**EXERCISE PROMPT:**
For the entries below, print exactly the lines between the line holding "-- cmp.lt.s32 p4, v1, imm 7, and p3" and the line holding "-- trap 0x1234", inclusive, and nothing else.

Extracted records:

-- ==== Sys2Proof/Certificates/Slice0/Obligations.lean ====
section
/-! DEFINITION. The statements for the provers: one proposition per claim, with the tables of expected results they range
over. -/

namespace Sys2Proof.Claims

open Sys2Proof.Machine

/-! ### Words written out from the encoding tables (R165, R169, R170, R175) -/

/-- Words of each class with the instruction each stands for: fields CLASS, OP, GN, GP, SW, YH, LSI, MOD, D, A, B, CM and
C, from the top bit down (R165). -/
def specWords : List (Nat × Instr) :=
  let h : Hdr := ⟨false, 0, false, false, 0⟩
  [ -- add.s32.sat v3, v5, s2 under !p2, SW
    (0b0000_000001_1_010_1_0_000000_0000001100_0000000011_0000000101_0010000010_00_00000000000000000000000000000000,
      .add ⟨true, 2, true, false, 0⟩ ⟨⟨.w32, true⟩, true⟩ ⟨.v 3, .v 5, .s 2, 0⟩),
    -- bfn3 v1, v2, v3, k5 with FN = 0xE8
    (0b0001_000110_0_000_0_0_000000_0011101000_0000000001_0000000010_0000000011_00_00000000000000000000001100000101,
      .bfn3 h 0xE8 ⟨.v 1, .v 2, .v 3, .k 5⟩),
    -- cmp.lt.s32 p4, v1, imm 7, and p3
    (0b0010_000000_0_000_0_0_000000_0011010100_0100000100_0000000001_1010000000_01_00000000000000000000000000000111,
      .cmp h ⟨.w32, true⟩ .lt 3 .and ⟨.p 4, .v 1, .i false, 7⟩),
    -- br !p5, -2
    (0b0011_000000_0_000_0_0_000000_0000000001_0000000000_0100000101_0000000000_00_11111111111111111111111111111110,
      .br h true 5 0xFFFFFFFE),
    -- ffma.rtz v0, v1, v2, v3
    (0b0100_000011_0_000_0_0_000000_0000000001_0000000000_0000000001_0000000010_00_00000000000000000000000000000011,
      .ffma h ⟨.rtz, false⟩ ⟨.v 0, .v 1, .v 2, .v 3⟩),
    -- bdot2.sat v4, v5, v6, v7
    (0b0101_001001_0_000_0_0_000000_0000000100_0000000100_0000000101_0000000110_00_00000000000000000000000000000111,
      .bdot2 h ⟨.rne, true⟩ ⟨.v 4, .v 5, .v 6, .v 7⟩),
    -- i2f.rup f32 v2, s3 (.n32)
    (0b0110_000001_0_000_0_0_000000_0000000011_0000000010_0010000011_0000000000_00_00000000000000000000000000000000,
      .i2f h ⟨.rup, false⟩ ⟨.w32, false⟩ .f32 ⟨.v 2, .s 3, 0⟩),
    -- ld.acq.st .n32 v8, [v2 + 16], LSI 9
    (0b0111_000000_0_000_0_0_001001_0010010000_0000001000_0000000010_0000000000_00_00000000000000000000000000010000,
      .ld ⟨false, 0, false, false, 9⟩ ⟨⟨.w32, false⟩, .acq, .st⟩ (.v 8) (.v 2) 16),
    -- ats.add.rlx .n32 v1, [v3], v4
    (0b1000_000010_0_000_0_0_000000_0000010000_0000000001_0000000011_0000000100_00_00000000000000000000000000000000,
      .ats h ⟨.add, .rlx, .sq, false, false⟩ (.v 1) (.v 3) (.v 4) 0),
    -- mwait, YH
    (0b1001_001011_0_000_0_1_000000_0000000000_0000000000_0000000000_0000000000_00_00000000000000000000000000000000,
      .mwait ⟨false, 0, false, true, 0⟩),
    -- qfence 0b100011
    (0b1010_000100_0_000_0_0_000000_0000100011_0000000000_0000000000_0000000000_00_00000000000000000000000000000000,
      .qfence h 0b100011),
    -- trap 0x1234
    (0b1011_000010_0_000_0_0_000000_0000000000_0000000000_0000000000_0000000000_00_00000000000000000001001000110100,
      .trap h 0x1234) ]

end Sys2Proof.Claims

section

open Sys2Proof

open Sys2Proof.Machine

/-- Decoding the word of an encodable instruction gives the instruction back, with every operand at every value its
encoding admits (R165, R169, R170). -/
def Obligations.DecodeEncode : Prop :=
  ∀ i : Instr, i.hasWord = true → i.wf = true → decode (encode i).toNat = .ok i

/-- A 96-bit word that decodes to an instruction is the word of that instruction, which is encodable: no bit is ignored
(R165, R174). -/
def Obligations.EncodeDecode : Prop :=
  ∀ (w : Nat) (i : Instr), w < 2 ^ 96 → decode w = .ok i → (encode i).toNat = w ∧ i.wf = true ∧ i.hasWord = true

/-- One word of each instruction class, written out from the encoding tables, decodes to the instruction it stands
for. -/
def Obligations.DecodesSpecWords : Prop := ∀ e ∈ Claims.specWords, decode e.1 = .ok e.2

/-- A word whose CLASS or OP the opcode map does not assign is an ILLEGAL_OPCODE, whatever its other bits; a word with an
assigned opcode never is (R174, R175). -/
def Obligations.UnassignedOpcodes : Prop :=
  ∀ w : Nat, decode w = .illegalOpcode ↔
    ¬ ∃ cls op, bitsOf w 95 86 = cls * 64 + op ∧ op < 64 ∧
      (cls = 0 ∧ op < 26 ∨ cls = 1 ∧ op < 22 ∨ cls = 2 ∧ op < 16 ∨ cls = 3 ∧ op < 12 ∨ cls = 4 ∧ op < 18 ∨
       cls = 5 ∧ op < 14 ∨ cls = 6 ∧ op < 7 ∨ cls = 7 ∧ op < 11 ∨ cls = 8 ∧ op < 8 ∨ cls = 9 ∧ op < 12 ∨
       cls = 10 ∧ op < 8 ∨ cls = 11 ∧ op < 12)

end
namespace Sys2Proof.Claims

open Sys2Proof.Machine

/-- The state in which the fetched word `w` of part `pid` runs: the fetch leaves its bytes in the instruction cache, and the cycle of
issue has passed (R144, R147, R166). -/
def issued (s : State) (pid w : Nat) : State :=
  let p := s.part pid
  let va := s.codeVa p p.pc
  ((s.clearFetch pid va).cacheCode p va (leBytes 12 w)).issueCycle pid (w.testBit 80)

**TASK RESPONSE:**
    -- cmp.lt.s32 p4, v1, imm 7, and p3
    (0b0010_000000_0_000_0_0_000000_0011010100_0100000100_0000000001_1010000000_01_00000000000000000000000000000111,
      .cmp h ⟨.w32, true⟩ .lt 3 .and ⟨.p 4, .v 1, .i false, 7⟩),
    -- br !p5, -2
    (0b0011_000000_0_000_0_0_000000_0000000001_0000000000_0100000101_0000000000_00_11111111111111111111111111111110,
      .br h true 5 0xFFFFFFFE),
    -- ffma.rtz v0, v1, v2, v3
    (0b0100_000011_0_000_0_0_000000_0000000001_0000000000_0000000001_0000000010_00_00000000000000000000000000000011,
      .ffma h ⟨.rtz, false⟩ ⟨.v 0, .v 1, .v 2, .v 3⟩),
    -- bdot2.sat v4, v5, v6, v7
    (0b0101_001001_0_000_0_0_000000_0000000100_0000000100_0000000101_0000000110_00_00000000000000000000000000000111,
      .bdot2 h ⟨.rne, true⟩ ⟨.v 4, .v 5, .v 6, .v 7⟩),
    -- i2f.rup f32 v2, s3 (.n32)
    (0b0110_000001_0_000_0_0_000000_0000000011_0000000010_0010000011_0000000000_00_00000000000000000000000000000000,
      .i2f h ⟨.rup, false⟩ ⟨.w32, false⟩ .f32 ⟨.v 2, .s 3, 0⟩),
    -- ld.acq.st .n32 v8, [v2 + 16], LSI 9
    (0b0111_000000_0_000_0_0_001001_0010010000_0000001000_0000000010_0000000000_00_00000000000000000000000000010000,
      .ld ⟨false, 0, false, false, 9⟩ ⟨⟨.w32, false⟩, .acq, .st⟩ (.v 8) (.v 2) 16),
    -- ats.add.rlx .n32 v1, [v3], v4
    (0b1000_000010_0_000_0_0_000000_0000010000_0000000001_0000000011_0000000100_00_00000000000000000000000000000000,
      .ats h ⟨.add, .rlx, .sq, false, false⟩ (.v 1) (.v 3) (.v 4) 0),
    -- mwait, YH
    (0b1001_001011_0_000_0_1_000000_0000000000_0000000000_0000000000_0000000000_00_00000000000000000000000000000000,
      .mwait ⟨false, 0, false, true, 0⟩),
    -- qfence 0b100011
    (0b1010_000100_0_000_0_0_000000_0000100011_0000000000_0000000000_0000000000_00_00000000000000000000000000000000,
      .qfence h 0b100011),
    -- trap 0x1234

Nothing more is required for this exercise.